Remove the reflector. If needed, heat the head first. This L0P did not have any adhesive on the reflector.





Unsolder the leads of the Luxeon LED, and remove it. Dental tools are stainless steel, and solder does not stick. They were feebies from my dentist just for asking.





Gone. Clean the area well, and wipe with alcohol.





Clean as a whistle! Now it is time to work on the reflector.





Measure the reflector depth, and remove 0.015" - 0.030" from the back of the reflector, depending on the thickness of the shim that you use. For this mod, I removed a total of 0.025". Use firm pressure on a fine flat file. Rotate the reflector after each pass. Keep your fingers out of the reflector cup. When it is the correct height, run hot water through the reflector, and blow the water out. Do not wipe the reflector, it will leave streaks.

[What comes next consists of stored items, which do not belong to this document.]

-- ==== Sys2Proof/Laws/FollowUp2.lean ====
section
/-! SUPPORT. What the follow-up of a command does to the parts outside the steady one, while no recall is due. -/
namespace Sys2Proof.Machine

/-! ## Recalls -/

theorem State.recallsDone_rest (s : State) (n : Nat) (h : s.recallsRest = true) : s.recallsDone n = s := by
  cases n with
  | zero => rfl
  | succ n =>
    have hn : s.desks.recalls.find? (fun r => !(s.hasStarted r.1)) = none := by
      rw [List.find?_eq_none]
      intro r hr
      have := List.all_eq_true.mp h r hr
      simp [this]
    unfold State.recallsDone
    rw [hn]

/-- A fold whose every step keeps a view keeps it; the view may be any projection. -/
theorem State.notices_view {γ : Type} (view : State → γ) (s : State) (src : Fin 64) (l : List Nat)
    (h : ∀ (u : State) (d : Nat), view (u.notice src d) = view u) : view (s.notices src l) = view s :=
  foldl_keeps view (fun u d => u.notice src d) h l s

theorem State.noticeIf_view {γ : Type} (view : State → γ) (s : State) (b : Bool) (src : Fin 64) (d : Nat)
    (h : ∀ (u : State) (d : Nat), view (u.notice src d) = view u) : view (s.noticeIf b src d) = view s := by
  cases b
  · rfl
  · exact h s d

/-! ## A view that notices and renders do not change -/

/-- A view of the state that notices, renders that are due and idle times do not change. -/
structure Calm {γ : Type} (view : State → γ) : Prop where
  notice : ∀ (u : State) (src : Fin 64) (d : Nat), src ∈ followSources → view (u.notice src d) = view u
  renders : ∀ (u : State) (r : Vector Render 33), view { u with renders := r } = view u
  standing : ∀ (u : State), view u.quotaReset = view u
  hand : ∀ (u : State), view u.dropHand = view u
  tidy : ∀ (u : State), view u.tidy = view u
  rails : ∀ (u : State), view u.railsAfterFree = view u
  pump : ∀ (u : State), view u.pump = view u
  turn : ∀ (u : State), view { u with desk := u.desk.turn } = view u

variable {γ : Type} {view : State → γ}

theorem Calm.notices (h : Calm view) (s : State) (src : Fin 64) (l : List Nat) (hm : src ∈ followSources) :
    view (s.notices src l) = view s := State.notices_view view s src l fun u d => h.notice u src d hm

theorem Calm.noticeIf (h : Calm view) (s : State) (b : Bool) (src : Fin 64) (d : Nat) (hm : src ∈ followSources) :
    view (s.noticeIf b src d) = view s := State.noticeIf_view view s b src d fun u d => h.notice u src d hm

theorem Calm.renderDue (h : Calm view) (s : State) (k : Fin 33) : view (s.renderDue k) = view s := by
  unfold State.renderDue
  exact ite_view view (h.renders _ _) rfl

theorem Calm.stateRenders (h : Calm view) (old s : State) : view (State.stateRenders old s) = view s := by
  refine foldl_keeps view _ ?_ _ _
  intro a b
  exact ite_view view rfl (h.renderDue _ _)

theorem Calm.changeNotices (h : Calm view) (old s : State) : view (State.changeNotices old s) = view s := by
  unfold State.changeNotices
  dsimp only
  rw [h.noticeIf _ _ _ _ (by decide), h.notices _ _ _ (by decide)]
  exact h.notices _ _ _ (by decide)

theorem Calm.storeNotices (h : Calm view) (old s : State) : view (State.storeNotices old s) = view s := by
  unfold State.storeNotices
  refine ite_view view rfl ?_
  dsimp only
  rw [h.notices _ _ _ (by decide), h.notices _ _ _ (by decide)]

theorem Calm.laneNotices (h : Calm view) (old s : State) : view (State.laneNotices old s) = view s := by
  unfold State.laneNotices
  dsimp only
  rw [h.notices _ _ _ (by decide), h.notices _ _ _ (by decide)]

theorem Calm.backlogNotices (h : Calm view) (old s : State) : view (State.backlogNotices old s) = view s :=
  h.notices _ _ _ (by decide)

theorem State.dropHand_recallsRest (s : State) : s.dropHand.recallsRest = s.recallsRest := by
  simp only [State.recallsRest, State.hasStarted, State.dropHand_desks]

/-- A view that the follow-up's work and a wake from WATCH leave alone is kept by the follow-up, while no recall is
due. -/
theorem Calm.finish (h : Calm view) (hw : ∀ u : State, u.mode = .watch → view (u.wake .active) = view u) (old s : State)
    (hr : s.recallsRest = true) : view (State.finish old s) = view s := by
  unfold State.finish
  dsimp only
  rw [show s.dropHand.recallsDone s.dropHand.desks.recalls.length = s.dropHand from 
    State.recallsDone_rest _ _ ((State.dropHand_recallsRest s).trans hr)]
  generalize hu : State.backlogNotices _ _ = u
  have h0 : view u = view s := by
    subst hu
    rw [h.backlogNotices, h.standing, h.pump, h.laneNotices, h.storeNotices, h.changeNotices, h.tidy, h.rails,
      h.stateRenders, h.hand]
  rw [h.turn]
  split
  · rename_i hm
    exact (hw u hm.1).trans h0
  · exact h0

/-! ## The views -/

/-- The store without the list of journalled POSTs and the slots of their commit-start entries. -/
def Store.sansCommits (s : Store) : Store :=
  { s with posts := [], live := s.live.filter fun e => decide (e.entry ≠ .commit) }

theorem Store.dropCommits_sans (s : Store) (ps : List JPost) :
    ({ s with posts := ps } : Store).dropCommits.sansCommits = s.sansCommits := by
  simp only [Store.sansCommits, Store.dropCommits, List.filter_filter]
  congr 1
  refine List.filter_congr fun e _ => ?_
  cases decide (e.entry ≠ .commit) <;> simp

theorem calm_store : Calm (fun s : State => s.store.sansCommits) :=
  { notice := fun _ _ _ _ => rfl, renders := fun _ _ => rfl, standing := fun _ => by simp only [State.quotaReset_store],
    hand := fun _ => by simp only [State.dropHand_store], pump := fun _ => rfl, turn := fun _ => rfl
    tidy := fun u => by
      unfold State.tidy
      cases u.start.quickChecked
      · rfl
      · exact Store.dropCommits_sans u.store _
    rails := fun u => by unfold State.railsAfterFree; split <;> rfl }

/-- While no recall is due, the follow-up writes nothing to the store but the list of journalled POSTs and their entries. -/
theorem State.finish_store (old s : State) (h : s.recallsRest = true) :
    (State.finish old s).store.sansCommits = s.store.sansCommits :=
  calm_store.finish (fun u _ => by unfold State.wake; split <;> rfl) old s h

theorem Store.read_of_eq {s t : Store} (h : t.sansCommits = s.sansCommits) :
    s.SameOctets t := by
  intro a
  have hm : t.mem = s.mem := by have e := congrArg Store.mem h; exact e
  have hr : t.remap = s.remap := by have e := congrArg Store.remap h; exact e
  simp only [Store.read, Store.phys, hm, hr]

theorem State.finish_octets (old s : State) (h : s.recallsRest = true) :
    s.store.SameOctets (State.finish old s).store := Store.read_of_eq (State.finish_store old s h)

theorem Desks.freed_open (d : Desks) (o : OutLetter) :
    (d.freed o).jobs.filter (·.outcome.isNone) = d.jobs.filter (·.outcome.isNone) := by
  unfold Desks.freed
  have h : ∀ (d : Desks) (j : Nat), (d.freeDocket j).jobs.filter (·.outcome.isNone) = d.jobs.filter (·.outcome.isNone) := by
    intro d j
    simp only [Desks.freeDocket, List.filter_filter]
    refine List.filter_congr fun x _ => ?_
    cases x.outcome.isNone <;> simp
  cases o.docket <;> cases o.refusal <;> first | rfl | exact h _ _

theorem Desks.settle_open (d : Desks) (b a : List OutLetter) :
    (d.settle b a).jobs.filter (·.outcome.isNone) = d.jobs.filter (·.outcome.isNone) := by
  induction b generalizing d a with
  | nil => unfold Desks.settle; rfl
  | cons x b ih =>
    cases a with
    | nil => unfold Desks.settle; rfl
    | cons y a =>
      unfold Desks.settle
      dsimp only
      split
      · split
        · exact (ih _ _).trans (Desks.freed_open _ _)
        · exact Eq.trans rfl ((ih _ _).trans (Desks.freed_open _ _))
      · split
        · exact ih _ _
        · exact Eq.trans rfl (ih _ _)

theorem calm_open : Calm State.openJobs :=
  { notice := fun _ _ _ _ => rfl, renders := fun _ _ => rfl
    standing := fun _ => by simp only [State.openJobs, State.quotaReset]
    hand := fun _ => by simp only [State.openJobs, State.dropHand], tidy := fun _ => rfl
    rails := fun u => by unfold State.railsAfterFree; split <;> rfl
    pump := fun u => Desks.settle_open u.desks _ _, turn := fun _ => rfl }

/-- The follow-up keeps every job that has not come to its outcome, while no recall is due. -/
theorem State.finish_open (old s : State) (h : s.recallsRest = true) : (State.finish old s).openJobs = s.openJobs :=
  calm_open.finish (fun u _ => by unfold State.wake; split <;> rfl) old s h

theorem calm_standing : Calm (fun s : State => s.desks.standing.map Standing.held) := by
  have hs : ∀ (d : Desks) (t : Tenant), (d.freeRefusal t).standing.map Standing.held = d.standing.map Standing.held := by
    intro d t
    unfold Desks.freeRefusal
    dsimp only
    ext i hi
    simp only [Vector.getElem_map, Vector.getElem_set]
    split
    · rename_i e
      subst e
      rfl
    · rfl
  have hf : ∀ (d : Desks) (o : OutLetter), (d.freed o).standing.map Standing.held = d.standing.map Standing.held := by
    intro d o
    unfold Desks.freed
    cases o.docket <;> cases o.refusal <;> first | rfl | exact hs _ _
  have hp : ∀ (b a : List OutLetter) (d : Desks),
      (d.settle b a).standing.map Standing.held = d.standing.map Standing.held := by
    intro b
    induction b with
    | nil => intro a d; unfold Desks.settle; rfl
    | cons x b ih =>
      intro a d
      cases a with
      | nil => unfold Desks.settle; rfl
      | cons y a =>
        unfold Desks.settle
        dsimp only
        split
        · split
          · exact (ih _ _).trans (hf _ _)
          · exact Eq.trans rfl ((ih _ _).trans (hf _ _))
        · split
          · exact ih _ _
          · exact Eq.trans rfl (ih _ _)
  exact { notice := fun _ _ _ _ => rfl, renders := fun _ _ => rfl
          standing := fun u => by
            unfold State.quotaReset
            dsimp only
            ext i hi
            simp only [Vector.getElem_map, Vector.getElem_ofFn]
            split <;> rfl
          hand := fun _ => by simp only [State.dropHand_desks], tidy := fun _ => rfl
          rails := fun u => by unfold State.railsAfterFree; split <;> rfl
          pump := fun u => hp _ _ _, turn := fun _ => rfl }

/-- The follow-up keeps every tenant's fault state, strikes and periods, while no recall is due. -/
theorem State.finish_standing (old s : State) (h : s.recallsRest = true) (t : Tenant) :
    ((State.finish old s).desks.standing[t]).held = (s.desks.standing[t]).held := by
  have e := calm_standing.finish (fun u _ => by unfold State.wake; split <;> rfl) old s h
  have e' := congrArg (fun v : Vector Standing 32 => v[t]) e
  simpa only [Fin.getElem_fin, Vector.getElem_map] using e'

theorem calm_queue : Calm (fun s : State => (s.desks.nextOut, s.desks.order, s.desks.cycle, s.desks.recalls)) := by
  have hf : ∀ (d : Desks) (o : OutLetter), ((d.freed o).nextOut, (d.freed o).order, (d.freed o).cycle, (d.freed o).recalls)
      = (d.nextOut, d.order, d.cycle, d.recalls) := by
    intro d o
    unfold Desks.freed
    cases o.docket <;> cases o.refusal <;> rfl
  have hp : ∀ (b a : List OutLetter) (d : Desks), ((d.settle b a).nextOut, (d.settle b a).order, (d.settle b a).cycle,
      (d.settle b a).recalls) = (d.nextOut, d.order, d.cycle, d.recalls) := by
    intro b
    induction b with
    | nil => intro a d; unfold Desks.settle; rfl
    | cons x b ih =>
      intro a d
      cases a with
      | nil => unfold Desks.settle; rfl
      | cons y a =>
        unfold Desks.settle
        dsimp only
        split
        · split
          · exact (ih _ _).trans (hf _ _)
          · exact Eq.trans rfl ((ih _ _).trans (hf _ _))
        · split
          · exact ih _ _
          · exact Eq.trans rfl (ih _ _)
  exact { notice := fun _ _ _ _ => rfl, renders := fun _ _ => rfl
          standing := fun u => by simp only [State.quotaReset]
          hand := fun _ => by simp only [State.dropHand_desks], tidy := fun _ => rfl
          rails := fun u => by unfold State.railsAfterFree; split <;> rfl
          pump := fun u => hp _ _ _, turn := fun _ => rfl }

/-- The follow-up makes no letter and moves no order position, while no recall is due. -/
theorem State.finish_queue (old s : State) (h : s.recallsRest = true) :
    (State.finish old s).desks.nextOut = s.desks.nextOut ∧ (State.finish old s).desks.order = s.desks.order
      ∧ (State.finish old s).desks.cycle = s.desks.cycle ∧ (State.finish old s).desks.recalls = s.desks.recalls := by
  have e := calm_queue.finish (fun u _ => by unfold State.wake; split <;> rfl) old s h
  simpa only [Prod.mk.injEq] using e

theorem calm_source (i : Fin 64) (hi : i ∉ followSources) : Calm (fun s : State => (s.desk.sources[i]).told) :=
  { notice := fun u src d hm => by
      have hne : src ≠ i := fun e => hi (e ▸ hm)
      have : src.val ≠ i.val := fun e => hne (Fin.ext e)
      simp only [State.notice_sources, Fin.getElem_fin, Vector.getElem_set_ne _ _ this]
    renders := fun _ _ => rfl, standing := fun _ => by simp only [State.quotaReset_desk]
    hand := fun u => by
      simp only [State.dropHand, Fin.getElem_fin, Vector.getElem_ofFn]
      split <;> rfl
    tidy := fun _ => rfl, pump := fun _ => rfl, turn := fun _ => rfl
    rails := fun u => by unfold State.railsAfterFree; split <;> rfl }

/-- The follow-up raises no other source than those of `followSources`, while no recall is due. -/
theorem State.finish_source (old s : State) (h : s.recallsRest = true) (i : Fin 64) (hi : i ∉ followSources) :
    ((State.finish old s).desk.sources[i]).told = (s.desk.sources[i]).told :=
  (calm_source i hi).finish (fun u _ => by unfold State.wake; split <;> rfl) old s h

Prepare the head for the shim. Clean the head and the copper shim with alcohol. Mix AA thermal adhesive and add a small dot in the recess for the led.





Center the copper shim in the recess, and press it into the AA thermal adhesive. Not too hard, though. It must not make contact with the aluminum. 





Test the copper shim for continuity. 





Install the reflector into the head at this point (for centering the Seoul). Cut the lower portion of the leads from the Seoul LED. Use the Luxeon LED as an example.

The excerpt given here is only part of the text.